The environment of 108 in many respects represented familiar territory, the terrain and how I negotiated it were similar to the UK, but with stark differences, varying aspects of the place/culture being completely foreign. The works I made were born from trying to ascertain my position on the farm in context to what I knew was taking place elsewhere. The starting point, a series of drawings in response to feelings of being cosseted and remote countered by the pervasive images of Middle-Eastern bombings depositing themselves daily onto my computer screen. These images felt visceral, affecting; very far away yet paradoxically closer than anything else. In turn I also explored stock images, the furthest divergence from war I could find. These images were an interesting depository of vacuous information; landscape devoid of history, even New York State was bereft of familiarity. Place made unspecific, ubiquitous. I sought to enhance these qualities by reducing the image further; this was paradoxically achieved through amplification, magnifying until specifics become further abstracted, unfamiliar but also generic; a summary. These images where translated into simple lines of tapestry that acted both as 2D image and 3D construct.  
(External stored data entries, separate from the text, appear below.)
@[simp] theorem commitStaged_acc (a : Word) : (commitStaged a s).acc = s.acc := by simp [commitStaged]
@[simp] theorem commitStaged_id (a : Word) : (commitStaged a s).id = s.id := by simp [commitStaged]
@[simp] theorem commitStaged_opc (a : Word) : (commitStaged a s).opc = s.opc := by simp [commitStaged]
@[simp] theorem commitStaged_argCont (a : Word) : (commitStaged a s).argCont = s.argCont := by simp [commitStaged]
@[simp] theorem commitStaged_argPidx (a : Word) : (commitStaged a s).argPidx = s.argPidx := by simp [commitStaged]
@[simp] theorem commitStaged_argAddr (a : Word) : (commitStaged a s).argAddr = s.argAddr := by simp [commitStaged]
@[simp] theorem commitStaged_argByte (a : Word) : (commitStaged a s).argByte = s.argByte := by simp [commitStaged]
@[simp] theorem commitStaged_wdata (a : Word) : (commitStaged a s).wdata = s.wdata := by simp [commitStaged]
@[simp] theorem commitStaged_rdata (a : Word) : (commitStaged a s).rdata = s.rdata := by simp [commitStaged]
@[simp] theorem commitStaged_hangAt (a : Word) : (commitStaged a s).hangAt = s.hangAt := by simp [commitStaged]
@[simp] theorem commitStaged_inbox (a : Word) : (commitStaged a s).inbox = s.inbox := by simp [commitStaged]
@[simp] theorem writePage_id : (writePage s).id = s.id := by simp only [writePage]; split <;> simp
@[simp] theorem writePage_opc : (writePage s).opc = s.opc := by simp only [writePage]; split <;> simp
@[simp] theorem writePage_argCont : (writePage s).argCont = s.argCont := by simp only [writePage]; split <;> simp
@[simp] theorem writePage_argPidx : (writePage s).argPidx = s.argPidx := by simp only [writePage]; split <;> simp
@[simp] theorem writePage_argAddr : (writePage s).argAddr = s.argAddr := by simp only [writePage]; split <;> simp
@[simp] theorem writePage_argByte : (writePage s).argByte = s.argByte := by simp only [writePage]; split <;> simp
@[simp] theorem writePage_wdata : (writePage s).wdata = s.wdata := by simp only [writePage]; split <;> simp
@[simp] theorem writePage_rdata : (writePage s).rdata = s.rdata := by simp only [writePage]; split <;> simp
@[simp] theorem writePage_hangAt : (writePage s).hangAt = s.hangAt := by simp only [writePage]; split <;> simp
@[simp] theorem writePage_inbox : (writePage s).inbox = s.inbox := by simp only [writePage]; split <;> simp

@[simp] theorem writePage_busy : (writePage s).busy = false := by
  simp only [writePage]; split <;> simp [commitStaged]
@[simp] theorem writePage_seq : (writePage s).seq = .idle := by
  simp only [writePage]; split <;> simp [commitStaged]

end Sys2Proof.Machine
end

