/-! ### The next call hangs -/

/-- Where the next call on the bus never returns, an instruction that makes calls hangs in its first (R166, U12). -/
theorem exec_hangs_in_first_call (hc : i ∉ crcOps) (hh : s.hangAt = some s.trace.length) (ho : s.envOutside = false) :
    ∃ p, exec i s = .fault (.transportHung p) ∧ p.trace = s.trace ∧ s.waitsIn p := by
  obtain ⟨p, calls, hp, hpo⟩ := instrCalls_head hc s
  obtain ⟨htrace, hwait, -⟩ := hp ▸ instrCalls_spec i s
  have hhung : hungCall s (instrCalls i s) = some p := by rw [hp, hungCall_cons, htrace, if_pos hh]
  refine ⟨p, ?_, htrace, hwait⟩
  rw [exec_eq_deliver hc, deliver_hung hhung, unlessRefused_of_inside (hpo.trans ho)]

/-- Settles O18: a CRC operation makes no call, and every other instruction has a first one. -/
theorem hungTransportStopsAllButTheCrcEngine : Obligations.HungTransportStopsAllButTheCrcEngine := by
  unfold Obligations.HungTransportStopsAllButTheCrcEngine
  intro i s hh ho
  split_ifs with hc
  · exact ⟨_, exec_of_mem_crcOps hc s⟩
  · obtain ⟨p, hp, htrace, hwait⟩ := exec_hangs_in_first_call hc hh ho
    exact ⟨p, hp, htrace, hwait.busy, hwait.seq⟩

end Sys2Proof.Machine
end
I also worked with text, the National Anthems of British speaking countries were collected, archived and truncated, abbreviated to form a perverse, comic yet poignant stream of consciousness that still somehow pertained to the overarching statements and truisms found within the songs. The landscape of the farm was also played with. In ‘Waiting for the Frontier’ fields and woods became the unsuspecting passive foreground to an awaited battle where famous Western soundtracks of shootouts were blared across the semi-domesticated environs of 108. In ‘Better Landscape’ icing sugar was deployed to recreate duck-hunting camouflage. The body of work I produced when looked at collectively deals with rupture and displacement in conflict with connection: a feeling of being distanced from ones surroundings yet at the same time too close; claustrophobic.